Consider the MacLaurin series for cos theta:
cos theta = sum_(n=0)^oo (-1)^n theta^(2n)/((2n)!)
and let theta = 3x^2:
cos (3x^2) = sum_(n=0)^oo (-1)^n(3x^2)^(2n)/((2n)!)
cos (3x^2) = sum_(n=0)^oo (-1)^n3^(2n)x^(4n)/((2n)!)
Using the ratio test:
lim_(n->oo) abs (a_(n+1)/a_n) = lim_(n->oo) abs ( ( 3^(2(n+1))x^(4(n+1))/((2(n+1))!))/(3^(2n)x^(4n)/((2n)!)))

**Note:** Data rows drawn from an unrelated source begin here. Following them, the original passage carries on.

/-- Records in a chain's buffer. -/
def State.buffered (s : State) (idx : Nat) : List Nat := (s.flash.bufs.filter (·.1 = idx)).flatMap fun b => b.2.map (·.2)

/-- The tenant has a chain it writes: its adopted region, or one started in this run. -/
def State.hasChain (s : State) (tid : Nat) : Bool :=
  s.ownIdx tid != tid || ((s.chainAt tid).isSome && (s.flash.adopted.any (fun a => a.1 == tid && a.2 == tid) ||
    s.get TIER.REGION_INFO.STATE tid == 0 || s.get TIER.REGION_INFO.STATE tid == 5))

/-- The tenant's KV region is mirrored now: its state is SYNC or SYNCING (R402, R404). -/
def State.kvMirrored (s : State) (tid : Nat) : Bool :=
  s.flag POOL.KV_MIRROR.ENABLE tid && (s.get POOL.KV_MIRROR.STATE tid == 1 || s.get POOL.KV_MIRROR.STATE tid == 2)

/-- A record that entered a tenant's log buffer, queued for the partner where the tenant is mirrored (R402). -/
def State.queueKv (s : State) (tid r : Nat) : State :=
  if s.kvMirrored tid then { s with pool := { s.pool with kvOut := s.pool.kvOut ++ [⟨tid, some r, 0, 0, [], false⟩] } } else s

/-- A tenant's own chain started when it first needs one (R213, R526): an older chain at its index set aside, the new chain's
start recorded by an anchor update, KV_DEFINE first. -/
def State.needChain (s : State) (tid : Nat) : State :=
  if s.hasChain tid then s
  else
    let r := recKvDefine tid false 0 false 0
    ((((s.firstWrite.setAside tid).newChain tid).anchorUpdate).logRaw tid r).queueKv tid r

/-- A record of a tenant's KV region (R212), queued for the partner where the tenant is mirrored (R402). -/
def State.logKv (s : State) (tid r : Nat) : State :=
  let s1 := s.needChain tid
  (s1.logRaw (s1.ownIdx tid) r).queueKv tid r

/-! ### Replay (R214) -/

/-- A sequence as a log leaves it. -/
structure RSeq where
  idx : Nat
  gen : Nat
  layers : Nat
  cls : Nat
  ring : Bool
  prot : Bool
  slots : Nat
  btLog : Nat
  len : Nat
  deriving DecidableEq, Repr

/-- A leaf as a log leaves it: sequence index and generation, page, and its PAGE record, or none for a LOST one. -/
structure RLeaf where
  idx : Nat
  gen : Nat
  p   : Nat
  rcd : Option Nat
  deriving DecidableEq, Repr

/-- A prefix entry as a log leaves it: its part-0 record and key. -/
structure REntry where
  head : Nat
  key  : List Byte
  deriving DecidableEq, Repr

/-- What the records of a chain say. -/
structure Replay where
  seqs    : List RSeq
  leaves  : List RLeaf
  entries : List REntry
  /-- The part-0 record of the group being read, and the key so far. -/
  grp     : Option (Nat × Nat)
  /-- The last record's type. -/
  last    : Nat
  scrub   : Bool
  kvdef   : Option Nat
  kcv     : Option Nat
  /-- Pool region: DEFINE record and pages (index, sector). -/
  pool    : Option Nat
  pages   : List (Nat × Nat)
  deriving DecidableEq, Repr

def Replay.start : Replay := ⟨[], [], [], none, 0, false, none, none, none, []⟩

/-- Sequence, namespace and block of a part-0 record: what a remove names. -/
def prefixName (r : Nat) : Nat × Nat × Nat × Nat := (bits r 8 24, bits r 32 8, bits r 40 12, bits r 56 32)

/-- One record replayed. -/
def Replay.add (x : Replay) (r : Nat) : Replay :=
  let i := bits r 8 24
  let g := bits r 32 8
  let y := { x with last := recType r }
  let setLeaf (c : Option Nat) : List RLeaf :=
    x.leaves.filter (fun l => ¬ (l.idx = i ∧ l.gen = g ∧ l.p = bits r 40 32)) ++ [⟨i, g, bits r 40 32, c⟩]
  match recType r with
  | 1 => { y with leaves := setLeaf (some r) }
  | 6 => { y with leaves := setLeaf none }
  | 2 => { y with seqs := x.seqs.filter (fun q => q.idx ≠ i) ++ [⟨i, g, bits r 40 16, bits r 56 6, bits r 62 1 = 1,
      bits r 63 1 = 1, bits r 64 20 + 1, bits r 84 3, 0⟩] }
  | 3 => { y with seqs := x.seqs.map fun q => if q.idx = i ∧ q.gen = g then { q with len := max q.len (bits r 40 32) } else q }
  | 4 =>
    let t := bits r 40 24
    let tg := bits r 64 8
    let n := bits r 72 32
    let lay := ((x.seqs.find? fun q => q.idx = t ∧ q.gen = tg).map (·.layers)).getD 1
    let sh := (x.leaves.filter fun l => l.idx = i ∧ l.gen = g ∧ (n = 0xFFFFFFFF ∨ l.p / lay < n)).map fun l =>
      { l with idx := t, gen := tg }
    { y with leaves := x.leaves.filter (fun l => ¬ (l.idx = t ∧ l.gen = tg)) ++ sh }
  | 5 => { y with seqs := x.seqs.filter (fun q => ¬ (q.idx = i ∧ q.gen = g)),
                  leaves := x.leaves.filter (fun l => ¬ (l.idx = i ∧ l.gen = g)) }
  | 7 =>
    let part := bits r 4 2
    if part = 0 then
      if bits r 6 1 = 1 then { y with entries := x.entries.filter fun e => prefixName e.head ≠ prefixName r }
      else { y with grp := some (r, 0) }
    else
      (match x.grp with
        | none => y
        | some (h, k) =>
          let k1 := k + bits r 8 (if part = 3 then 16 else 120) * 2 ^ (120 * (part - 1))
          if part = 3 then { y with grp := none, entries := x.entries.filter (fun e => prefixName e.head ≠ prefixName h) ++
            [⟨h, leBytes 32 k1⟩] }
          else { y with grp := some (h, k1) })
  | 8 => { y with kcv := some (bits r 16 32) }
  | 10 => { y with scrub := true }
  | 11 =>
    let k := bits r 4 2
    if k = 0 then { y with pool := some r }
    else if k = 1 then { y with pages := x.pages.filter (·.1 ≠ bits r 16 32) ++ [(bits r 16 32, bits r 88 40)] }
    else { y with pool := none, pages := [] }
  | 12 => { y with kvdef := some r }
  | _ => y

/-- The durable records of a chain, in log order. -/
def Chain.recs (c : Chain) : List Nat := c.pages.flatMap (·.recs)

def replayOf (rs : List Nat) : Replay := rs.foldl Replay.add Replay.start

def RSeq.bt (q : RSeq) : Nat := 2 ^ q.btLog
def RSeq.fin (q : RSeq) : Nat := cdiv q.len q.bt
def RSeq.tail (q : RSeq) : Nat := if q.ring then q.fin - q.slots else 0

/-- The block a page index of a replayed sequence holds within its length, if any. -/
def RSeq.blockAt (q : RSeq) (p : Nat) : Option Nat :=
  let sl := p / max 1 q.layers
  if q.ring then (List.range (q.fin - q.tail)).map (· + q.tail) |>.find? fun b => b % q.slots = sl
  else if sl < q.fin then some sl else none

/-- The leaves an adopt rebuilds with a page or LOST: those of live blocks; a ring page of an older block is discarded (R214). The
block a stored page holds is read from its header on the media. -/
def Replay.kept (x : Replay) (media : List (Nat × List Byte)) : List RLeaf :=
  x.leaves.filter fun l =>
    match x.seqs.find? fun q => q.idx = l.idx ∧ q.gen = l.gen with
    | none => false
    | some q =>
      match q.blockAt l.p with
      | none => false
      | some b =>
        match l.rcd with
        | none => true
        | some r =>
          match kvFind media (bits r 88 40) with
          | none => true
          | some m => !q.ring || hdrBLOCK m == b

/-- Distinct pages of an adopt (TIER.REGION_PAGES). -/
def Replay.distinct (x : Replay) (media : List (Nat × List Byte)) : Nat :=
  (((x.kept media).filterMap (·.rcd)).map fun r => bits r 88 40).eraseDups.length

/-! ### Live sectors and reclaim (R525) -/

/-- A mirror that a takeover merged into a tenant's region (R213). -/
def Replay.merged (x : Replay) : Bool := x.kvdef.any fun r => bits r 20 1 == 1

lim_(n->oo) abs (a_(n+1)/a_n) = lim_(n->oo) abs (3^(2(n+1))/3^(2n) * ((2n)!) /((2(n+1))!)* x^(4(n+1))/x^(4n))
lim_(n->oo) abs (a_(n+1)/a_n) = lim_(n->oo)3^(2n+2)/3^(2n) * ((2n)!)/((2n+2)!) * abs(x^(4n+4)/x^(4n))
lim_(n->oo) abs (a_(n+1)/a_n) = lim_(n->oo)(9x^4)/((2n+1)(2n+2))
so for any value of x in RR:
lim_(n->oo) abs (a_(n+1)/a_n) = 0
and the series is convergent, which means that the radius of convergence is R=oo.